- TASK REQUIREMENTS
Write the data out again, word for word.

(Saved data entries)
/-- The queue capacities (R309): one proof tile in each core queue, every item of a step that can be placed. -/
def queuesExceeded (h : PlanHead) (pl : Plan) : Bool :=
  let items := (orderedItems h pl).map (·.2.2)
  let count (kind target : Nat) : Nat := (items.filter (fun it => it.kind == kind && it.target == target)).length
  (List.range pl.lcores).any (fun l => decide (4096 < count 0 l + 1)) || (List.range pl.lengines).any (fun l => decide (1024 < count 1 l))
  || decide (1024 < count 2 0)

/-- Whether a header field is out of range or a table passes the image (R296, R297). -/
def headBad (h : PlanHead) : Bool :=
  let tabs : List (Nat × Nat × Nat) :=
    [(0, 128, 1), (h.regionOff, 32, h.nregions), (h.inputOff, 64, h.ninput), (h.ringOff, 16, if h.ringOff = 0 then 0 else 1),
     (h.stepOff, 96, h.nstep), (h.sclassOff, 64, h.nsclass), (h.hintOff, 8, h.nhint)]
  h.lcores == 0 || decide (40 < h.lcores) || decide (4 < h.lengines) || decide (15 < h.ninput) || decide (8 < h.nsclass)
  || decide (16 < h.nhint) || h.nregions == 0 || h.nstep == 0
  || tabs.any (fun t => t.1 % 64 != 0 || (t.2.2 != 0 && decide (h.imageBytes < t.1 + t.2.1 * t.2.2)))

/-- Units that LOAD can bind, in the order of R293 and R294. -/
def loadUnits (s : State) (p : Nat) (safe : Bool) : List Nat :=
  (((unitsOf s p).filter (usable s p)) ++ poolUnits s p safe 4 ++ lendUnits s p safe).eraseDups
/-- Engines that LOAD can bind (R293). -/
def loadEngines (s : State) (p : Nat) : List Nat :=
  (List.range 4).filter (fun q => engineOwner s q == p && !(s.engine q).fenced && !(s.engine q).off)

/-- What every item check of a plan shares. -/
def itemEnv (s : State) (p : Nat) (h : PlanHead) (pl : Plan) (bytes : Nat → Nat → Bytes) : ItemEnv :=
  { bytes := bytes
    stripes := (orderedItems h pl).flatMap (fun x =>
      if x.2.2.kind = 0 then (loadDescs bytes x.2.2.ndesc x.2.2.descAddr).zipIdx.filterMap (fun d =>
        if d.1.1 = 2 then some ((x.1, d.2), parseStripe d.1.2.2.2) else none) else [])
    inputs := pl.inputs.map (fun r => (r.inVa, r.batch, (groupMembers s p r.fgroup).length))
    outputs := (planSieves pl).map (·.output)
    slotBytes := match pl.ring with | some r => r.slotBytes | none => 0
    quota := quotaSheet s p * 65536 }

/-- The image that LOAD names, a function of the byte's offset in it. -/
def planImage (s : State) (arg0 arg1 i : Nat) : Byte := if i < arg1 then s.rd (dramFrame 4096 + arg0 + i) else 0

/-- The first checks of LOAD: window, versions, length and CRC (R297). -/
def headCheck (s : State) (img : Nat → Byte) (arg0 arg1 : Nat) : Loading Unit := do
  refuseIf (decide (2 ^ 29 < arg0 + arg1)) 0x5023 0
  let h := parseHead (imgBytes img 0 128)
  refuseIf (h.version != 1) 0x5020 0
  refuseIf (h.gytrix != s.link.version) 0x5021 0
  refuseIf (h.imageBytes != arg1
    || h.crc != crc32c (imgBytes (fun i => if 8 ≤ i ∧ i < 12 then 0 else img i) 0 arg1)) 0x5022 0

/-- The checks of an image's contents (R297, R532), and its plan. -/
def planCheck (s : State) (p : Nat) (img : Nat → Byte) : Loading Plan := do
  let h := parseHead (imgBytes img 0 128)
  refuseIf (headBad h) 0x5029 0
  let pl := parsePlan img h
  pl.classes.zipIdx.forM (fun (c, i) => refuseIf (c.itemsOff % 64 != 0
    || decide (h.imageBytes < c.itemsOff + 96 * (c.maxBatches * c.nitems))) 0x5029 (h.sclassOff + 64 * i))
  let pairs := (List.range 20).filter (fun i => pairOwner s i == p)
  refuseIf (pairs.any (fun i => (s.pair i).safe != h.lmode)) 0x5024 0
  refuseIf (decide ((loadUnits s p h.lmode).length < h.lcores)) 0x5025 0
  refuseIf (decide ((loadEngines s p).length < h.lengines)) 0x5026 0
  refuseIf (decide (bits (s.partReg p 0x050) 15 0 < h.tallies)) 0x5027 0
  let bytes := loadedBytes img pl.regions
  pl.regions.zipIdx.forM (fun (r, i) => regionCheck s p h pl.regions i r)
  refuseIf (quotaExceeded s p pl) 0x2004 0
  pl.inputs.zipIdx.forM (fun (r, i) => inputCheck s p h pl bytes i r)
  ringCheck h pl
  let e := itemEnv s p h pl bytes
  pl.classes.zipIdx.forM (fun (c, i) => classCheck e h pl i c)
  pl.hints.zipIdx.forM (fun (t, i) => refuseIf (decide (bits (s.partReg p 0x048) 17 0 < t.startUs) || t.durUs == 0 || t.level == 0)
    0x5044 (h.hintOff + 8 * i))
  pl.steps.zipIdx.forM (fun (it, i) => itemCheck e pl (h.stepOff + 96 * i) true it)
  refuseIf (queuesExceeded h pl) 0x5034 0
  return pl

- EXPECTED ANSWER
/-- The queue capacities (R309): one proof tile in each core queue, every item of a step that can be placed. -/
def queuesExceeded (h : PlanHead) (pl : Plan) : Bool :=
  let items := (orderedItems h pl).map (·.2.2)
  let count (kind target : Nat) : Nat := (items.filter (fun it => it.kind == kind && it.target == target)).length
  (List.range pl.lcores).any (fun l => decide (4096 < count 0 l + 1)) || (List.range pl.lengines).any (fun l => decide (1024 < count 1 l))
  || decide (1024 < count 2 0)

/-- Whether a header field is out of range or a table passes the image (R296, R297). -/
def headBad (h : PlanHead) : Bool :=
  let tabs : List (Nat × Nat × Nat) :=
    [(0, 128, 1), (h.regionOff, 32, h.nregions), (h.inputOff, 64, h.ninput), (h.ringOff, 16, if h.ringOff = 0 then 0 else 1),
     (h.stepOff, 96, h.nstep), (h.sclassOff, 64, h.nsclass), (h.hintOff, 8, h.nhint)]
  h.lcores == 0 || decide (40 < h.lcores) || decide (4 < h.lengines) || decide (15 < h.ninput) || decide (8 < h.nsclass)
  || decide (16 < h.nhint) || h.nregions == 0 || h.nstep == 0
  || tabs.any (fun t => t.1 % 64 != 0 || (t.2.2 != 0 && decide (h.imageBytes < t.1 + t.2.1 * t.2.2)))

/-- Units that LOAD can bind, in the order of R293 and R294. -/
def loadUnits (s : State) (p : Nat) (safe : Bool) : List Nat :=
  (((unitsOf s p).filter (usable s p)) ++ poolUnits s p safe 4 ++ lendUnits s p safe).eraseDups
/-- Engines that LOAD can bind (R293). -/
def loadEngines (s : State) (p : Nat) : List Nat :=
  (List.range 4).filter (fun q => engineOwner s q == p && !(s.engine q).fenced && !(s.engine q).off)

/-- What every item check of a plan shares. -/
def itemEnv (s : State) (p : Nat) (h : PlanHead) (pl : Plan) (bytes : Nat → Nat → Bytes) : ItemEnv :=
  { bytes := bytes
    stripes := (orderedItems h pl).flatMap (fun x =>
      if x.2.2.kind = 0 then (loadDescs bytes x.2.2.ndesc x.2.2.descAddr).zipIdx.filterMap (fun d =>
        if d.1.1 = 2 then some ((x.1, d.2), parseStripe d.1.2.2.2) else none) else [])
    inputs := pl.inputs.map (fun r => (r.inVa, r.batch, (groupMembers s p r.fgroup).length))
    outputs := (planSieves pl).map (·.output)
    slotBytes := match pl.ring with | some r => r.slotBytes | none => 0
    quota := quotaSheet s p * 65536 }

/-- The image that LOAD names, a function of the byte's offset in it. -/
def planImage (s : State) (arg0 arg1 i : Nat) : Byte := if i < arg1 then s.rd (dramFrame 4096 + arg0 + i) else 0

/-- The first checks of LOAD: window, versions, length and CRC (R297). -/
def headCheck (s : State) (img : Nat → Byte) (arg0 arg1 : Nat) : Loading Unit := do
  refuseIf (decide (2 ^ 29 < arg0 + arg1)) 0x5023 0
  let h := parseHead (imgBytes img 0 128)
  refuseIf (h.version != 1) 0x5020 0
  refuseIf (h.gytrix != s.link.version) 0x5021 0
  refuseIf (h.imageBytes != arg1
    || h.crc != crc32c (imgBytes (fun i => if 8 ≤ i ∧ i < 12 then 0 else img i) 0 arg1)) 0x5022 0

/-- The checks of an image's contents (R297, R532), and its plan. -/
def planCheck (s : State) (p : Nat) (img : Nat → Byte) : Loading Plan := do
  let h := parseHead (imgBytes img 0 128)
  refuseIf (headBad h) 0x5029 0
  let pl := parsePlan img h
  pl.classes.zipIdx.forM (fun (c, i) => refuseIf (c.itemsOff % 64 != 0
    || decide (h.imageBytes < c.itemsOff + 96 * (c.maxBatches * c.nitems))) 0x5029 (h.sclassOff + 64 * i))
  let pairs := (List.range 20).filter (fun i => pairOwner s i == p)
  refuseIf (pairs.any (fun i => (s.pair i).safe != h.lmode)) 0x5024 0
  refuseIf (decide ((loadUnits s p h.lmode).length < h.lcores)) 0x5025 0
  refuseIf (decide ((loadEngines s p).length < h.lengines)) 0x5026 0
  refuseIf (decide (bits (s.partReg p 0x050) 15 0 < h.tallies)) 0x5027 0
  let bytes := loadedBytes img pl.regions
  pl.regions.zipIdx.forM (fun (r, i) => regionCheck s p h pl.regions i r)
  refuseIf (quotaExceeded s p pl) 0x2004 0
  pl.inputs.zipIdx.forM (fun (r, i) => inputCheck s p h pl bytes i r)
  ringCheck h pl
  let e := itemEnv s p h pl bytes
  pl.classes.zipIdx.forM (fun (c, i) => classCheck e h pl i c)
  pl.hints.zipIdx.forM (fun (t, i) => refuseIf (decide (bits (s.partReg p 0x048) 17 0 < t.startUs) || t.durUs == 0 || t.level == 0)
    0x5044 (h.hintOff + 8 * i))
  pl.steps.zipIdx.forM (fun (it, i) => itemCheck e pl (h.stepOff + 96 * i) true it)
  refuseIf (queuesExceeded h pl) 0x5034 0
  return pl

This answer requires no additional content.